• _PROBLEM TO SOLVE_
Produce a character-for-character copy of the data below.

• _TASK MATERIAL_

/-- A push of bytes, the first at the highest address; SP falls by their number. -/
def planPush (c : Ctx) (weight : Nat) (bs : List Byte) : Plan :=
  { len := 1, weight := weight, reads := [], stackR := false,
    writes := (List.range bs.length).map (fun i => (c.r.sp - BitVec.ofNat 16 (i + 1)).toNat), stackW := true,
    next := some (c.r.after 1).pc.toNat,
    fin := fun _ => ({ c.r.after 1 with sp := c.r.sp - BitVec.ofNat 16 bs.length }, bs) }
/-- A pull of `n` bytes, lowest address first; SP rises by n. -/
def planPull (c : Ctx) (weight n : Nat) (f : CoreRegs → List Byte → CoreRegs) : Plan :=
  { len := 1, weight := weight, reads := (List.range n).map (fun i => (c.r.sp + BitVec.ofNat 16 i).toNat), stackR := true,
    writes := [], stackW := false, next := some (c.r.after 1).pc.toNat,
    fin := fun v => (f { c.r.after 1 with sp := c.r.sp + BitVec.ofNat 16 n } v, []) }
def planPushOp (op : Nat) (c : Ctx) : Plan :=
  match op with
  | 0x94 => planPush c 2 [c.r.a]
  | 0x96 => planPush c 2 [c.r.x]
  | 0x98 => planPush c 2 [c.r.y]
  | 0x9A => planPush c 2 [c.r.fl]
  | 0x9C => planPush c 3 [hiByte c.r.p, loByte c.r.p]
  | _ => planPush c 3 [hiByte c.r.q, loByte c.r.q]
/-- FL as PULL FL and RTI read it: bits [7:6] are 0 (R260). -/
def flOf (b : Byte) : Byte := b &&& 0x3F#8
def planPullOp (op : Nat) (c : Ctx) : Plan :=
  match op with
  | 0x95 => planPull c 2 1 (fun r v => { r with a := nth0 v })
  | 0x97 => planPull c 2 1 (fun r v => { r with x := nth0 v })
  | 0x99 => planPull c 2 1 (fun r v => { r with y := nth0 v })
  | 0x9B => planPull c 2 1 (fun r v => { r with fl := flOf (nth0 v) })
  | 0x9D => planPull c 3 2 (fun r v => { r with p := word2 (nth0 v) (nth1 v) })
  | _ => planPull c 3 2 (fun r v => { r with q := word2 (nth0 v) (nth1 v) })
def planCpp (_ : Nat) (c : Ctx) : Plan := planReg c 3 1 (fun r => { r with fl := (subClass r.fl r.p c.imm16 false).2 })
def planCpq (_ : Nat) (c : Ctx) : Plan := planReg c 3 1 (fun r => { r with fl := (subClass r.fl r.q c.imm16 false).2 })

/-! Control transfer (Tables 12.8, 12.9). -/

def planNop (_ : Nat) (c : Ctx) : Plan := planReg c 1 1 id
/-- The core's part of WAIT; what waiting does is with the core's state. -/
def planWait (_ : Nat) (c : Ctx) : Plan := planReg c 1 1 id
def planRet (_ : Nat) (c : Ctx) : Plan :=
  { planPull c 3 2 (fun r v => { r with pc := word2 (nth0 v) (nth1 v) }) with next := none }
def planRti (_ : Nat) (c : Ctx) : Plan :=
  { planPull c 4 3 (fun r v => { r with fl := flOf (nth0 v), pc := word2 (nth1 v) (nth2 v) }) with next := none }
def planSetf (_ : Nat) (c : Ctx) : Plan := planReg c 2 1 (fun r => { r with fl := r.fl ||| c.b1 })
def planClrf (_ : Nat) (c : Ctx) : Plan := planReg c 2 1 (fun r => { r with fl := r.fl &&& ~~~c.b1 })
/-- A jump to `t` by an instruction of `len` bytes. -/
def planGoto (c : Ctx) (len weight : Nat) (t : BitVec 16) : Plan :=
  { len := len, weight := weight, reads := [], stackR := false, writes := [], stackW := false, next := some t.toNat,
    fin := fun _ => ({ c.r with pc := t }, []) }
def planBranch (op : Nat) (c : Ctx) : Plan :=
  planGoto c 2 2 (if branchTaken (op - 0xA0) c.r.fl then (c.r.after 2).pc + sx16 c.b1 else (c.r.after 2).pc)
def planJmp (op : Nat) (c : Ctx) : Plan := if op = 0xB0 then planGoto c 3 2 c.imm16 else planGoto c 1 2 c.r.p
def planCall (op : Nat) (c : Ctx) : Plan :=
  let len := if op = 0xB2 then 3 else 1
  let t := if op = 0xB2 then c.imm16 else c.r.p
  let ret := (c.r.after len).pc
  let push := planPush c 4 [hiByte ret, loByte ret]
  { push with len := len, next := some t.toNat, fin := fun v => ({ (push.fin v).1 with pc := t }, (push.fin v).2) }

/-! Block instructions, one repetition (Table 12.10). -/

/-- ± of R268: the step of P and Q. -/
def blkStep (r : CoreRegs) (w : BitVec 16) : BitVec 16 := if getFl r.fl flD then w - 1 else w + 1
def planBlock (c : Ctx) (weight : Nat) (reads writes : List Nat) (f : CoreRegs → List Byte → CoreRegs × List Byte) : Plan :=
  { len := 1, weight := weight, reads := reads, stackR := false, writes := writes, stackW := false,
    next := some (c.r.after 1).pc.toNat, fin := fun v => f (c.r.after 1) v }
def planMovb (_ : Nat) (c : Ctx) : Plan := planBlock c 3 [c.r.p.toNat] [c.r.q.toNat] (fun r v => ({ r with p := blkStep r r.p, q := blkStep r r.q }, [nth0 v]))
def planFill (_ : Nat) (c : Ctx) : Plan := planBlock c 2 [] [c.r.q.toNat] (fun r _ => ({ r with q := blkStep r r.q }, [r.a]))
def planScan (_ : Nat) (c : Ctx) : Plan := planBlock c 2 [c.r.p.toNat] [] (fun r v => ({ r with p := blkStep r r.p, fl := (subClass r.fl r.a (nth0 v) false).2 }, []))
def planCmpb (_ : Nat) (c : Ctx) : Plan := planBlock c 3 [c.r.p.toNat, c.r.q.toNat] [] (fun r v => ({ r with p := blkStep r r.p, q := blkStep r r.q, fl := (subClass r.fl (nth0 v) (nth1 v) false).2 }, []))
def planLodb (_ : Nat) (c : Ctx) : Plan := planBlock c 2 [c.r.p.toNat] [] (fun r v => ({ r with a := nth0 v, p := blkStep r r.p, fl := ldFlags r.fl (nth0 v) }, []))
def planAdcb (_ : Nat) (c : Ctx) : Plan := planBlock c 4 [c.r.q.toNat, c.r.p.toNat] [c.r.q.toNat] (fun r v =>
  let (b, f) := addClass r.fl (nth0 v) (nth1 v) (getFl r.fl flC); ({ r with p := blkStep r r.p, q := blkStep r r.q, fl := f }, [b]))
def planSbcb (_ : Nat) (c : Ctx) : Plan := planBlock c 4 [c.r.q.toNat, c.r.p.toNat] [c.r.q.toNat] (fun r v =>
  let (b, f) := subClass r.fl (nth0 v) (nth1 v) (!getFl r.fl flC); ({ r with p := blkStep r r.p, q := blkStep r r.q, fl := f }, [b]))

• _RESPONSE_
/-- A push of bytes, the first at the highest address; SP falls by their number. -/
def planPush (c : Ctx) (weight : Nat) (bs : List Byte) : Plan :=
  { len := 1, weight := weight, reads := [], stackR := false,
    writes := (List.range bs.length).map (fun i => (c.r.sp - BitVec.ofNat 16 (i + 1)).toNat), stackW := true,
    next := some (c.r.after 1).pc.toNat,
    fin := fun _ => ({ c.r.after 1 with sp := c.r.sp - BitVec.ofNat 16 bs.length }, bs) }
/-- A pull of `n` bytes, lowest address first; SP rises by n. -/
def planPull (c : Ctx) (weight n : Nat) (f : CoreRegs → List Byte → CoreRegs) : Plan :=
  { len := 1, weight := weight, reads := (List.range n).map (fun i => (c.r.sp + BitVec.ofNat 16 i).toNat), stackR := true,
    writes := [], stackW := false, next := some (c.r.after 1).pc.toNat,
    fin := fun v => (f { c.r.after 1 with sp := c.r.sp + BitVec.ofNat 16 n } v, []) }
def planPushOp (op : Nat) (c : Ctx) : Plan :=
  match op with
  | 0x94 => planPush c 2 [c.r.a]
  | 0x96 => planPush c 2 [c.r.x]
  | 0x98 => planPush c 2 [c.r.y]
  | 0x9A => planPush c 2 [c.r.fl]
  | 0x9C => planPush c 3 [hiByte c.r.p, loByte c.r.p]
  | _ => planPush c 3 [hiByte c.r.q, loByte c.r.q]
/-- FL as PULL FL and RTI read it: bits [7:6] are 0 (R260). -/
def flOf (b : Byte) : Byte := b &&& 0x3F#8
def planPullOp (op : Nat) (c : Ctx) : Plan :=
  match op with
  | 0x95 => planPull c 2 1 (fun r v => { r with a := nth0 v })
  | 0x97 => planPull c 2 1 (fun r v => { r with x := nth0 v })
  | 0x99 => planPull c 2 1 (fun r v => { r with y := nth0 v })
  | 0x9B => planPull c 2 1 (fun r v => { r with fl := flOf (nth0 v) })
  | 0x9D => planPull c 3 2 (fun r v => { r with p := word2 (nth0 v) (nth1 v) })
  | _ => planPull c 3 2 (fun r v => { r with q := word2 (nth0 v) (nth1 v) })
def planCpp (_ : Nat) (c : Ctx) : Plan := planReg c 3 1 (fun r => { r with fl := (subClass r.fl r.p c.imm16 false).2 })
def planCpq (_ : Nat) (c : Ctx) : Plan := planReg c 3 1 (fun r => { r with fl := (subClass r.fl r.q c.imm16 false).2 })

/-! Control transfer (Tables 12.8, 12.9). -/

def planNop (_ : Nat) (c : Ctx) : Plan := planReg c 1 1 id
/-- The core's part of WAIT; what waiting does is with the core's state. -/
def planWait (_ : Nat) (c : Ctx) : Plan := planReg c 1 1 id
def planRet (_ : Nat) (c : Ctx) : Plan :=
  { planPull c 3 2 (fun r v => { r with pc := word2 (nth0 v) (nth1 v) }) with next := none }
def planRti (_ : Nat) (c : Ctx) : Plan :=
  { planPull c 4 3 (fun r v => { r with fl := flOf (nth0 v), pc := word2 (nth1 v) (nth2 v) }) with next := none }
def planSetf (_ : Nat) (c : Ctx) : Plan := planReg c 2 1 (fun r => { r with fl := r.fl ||| c.b1 })
def planClrf (_ : Nat) (c : Ctx) : Plan := planReg c 2 1 (fun r => { r with fl := r.fl &&& ~~~c.b1 })
/-- A jump to `t` by an instruction of `len` bytes. -/
def planGoto (c : Ctx) (len weight : Nat) (t : BitVec 16) : Plan :=
  { len := len, weight := weight, reads := [], stackR := false, writes := [], stackW := false, next := some t.toNat,
    fin := fun _ => ({ c.r with pc := t }, []) }
def planBranch (op : Nat) (c : Ctx) : Plan :=
  planGoto c 2 2 (if branchTaken (op - 0xA0) c.r.fl then (c.r.after 2).pc + sx16 c.b1 else (c.r.after 2).pc)
def planJmp (op : Nat) (c : Ctx) : Plan := if op = 0xB0 then planGoto c 3 2 c.imm16 else planGoto c 1 2 c.r.p
def planCall (op : Nat) (c : Ctx) : Plan :=
  let len := if op = 0xB2 then 3 else 1
  let t := if op = 0xB2 then c.imm16 else c.r.p
  let ret := (c.r.after len).pc
  let push := planPush c 4 [hiByte ret, loByte ret]
  { push with len := len, next := some t.toNat, fin := fun v => ({ (push.fin v).1 with pc := t }, (push.fin v).2) }

/-! Block instructions, one repetition (Table 12.10). -/

/-- ± of R268: the step of P and Q. -/
def blkStep (r : CoreRegs) (w : BitVec 16) : BitVec 16 := if getFl r.fl flD then w - 1 else w + 1
def planBlock (c : Ctx) (weight : Nat) (reads writes : List Nat) (f : CoreRegs → List Byte → CoreRegs × List Byte) : Plan :=
  { len := 1, weight := weight, reads := reads, stackR := false, writes := writes, stackW := false,
    next := some (c.r.after 1).pc.toNat, fin := fun v => f (c.r.after 1) v }
def planMovb (_ : Nat) (c : Ctx) : Plan := planBlock c 3 [c.r.p.toNat] [c.r.q.toNat] (fun r v => ({ r with p := blkStep r r.p, q := blkStep r r.q }, [nth0 v]))
def planFill (_ : Nat) (c : Ctx) : Plan := planBlock c 2 [] [c.r.q.toNat] (fun r _ => ({ r with q := blkStep r r.q }, [r.a]))
def planScan (_ : Nat) (c : Ctx) : Plan := planBlock c 2 [c.r.p.toNat] [] (fun r v => ({ r with p := blkStep r r.p, fl := (subClass r.fl r.a (nth0 v) false).2 }, []))
def planCmpb (_ : Nat) (c : Ctx) : Plan := planBlock c 3 [c.r.p.toNat, c.r.q.toNat] [] (fun r v => ({ r with p := blkStep r r.p, q := blkStep r r.q, fl := (subClass r.fl (nth0 v) (nth1 v) false).2 }, []))
def planLodb (_ : Nat) (c : Ctx) : Plan := planBlock c 2 [c.r.p.toNat] [] (fun r v => ({ r with a := nth0 v, p := blkStep r r.p, fl := ldFlags r.fl (nth0 v) }, []))
def planAdcb (_ : Nat) (c : Ctx) : Plan := planBlock c 4 [c.r.q.toNat, c.r.p.toNat] [c.r.q.toNat] (fun r v =>
  let (b, f) := addClass r.fl (nth0 v) (nth1 v) (getFl r.fl flC); ({ r with p := blkStep r r.p, q := blkStep r r.q, fl := f }, [b]))
def planSbcb (_ : Nat) (c : Ctx) : Plan := planBlock c 4 [c.r.q.toNat, c.r.p.toNat] [c.r.q.toNat] (fun r v =>
  let (b, f) := subClass r.fl (nth0 v) (nth1 v) (!getFl r.fl flC); ({ r with p := blkStep r r.p, q := blkStep r r.q, fl := f }, [b]))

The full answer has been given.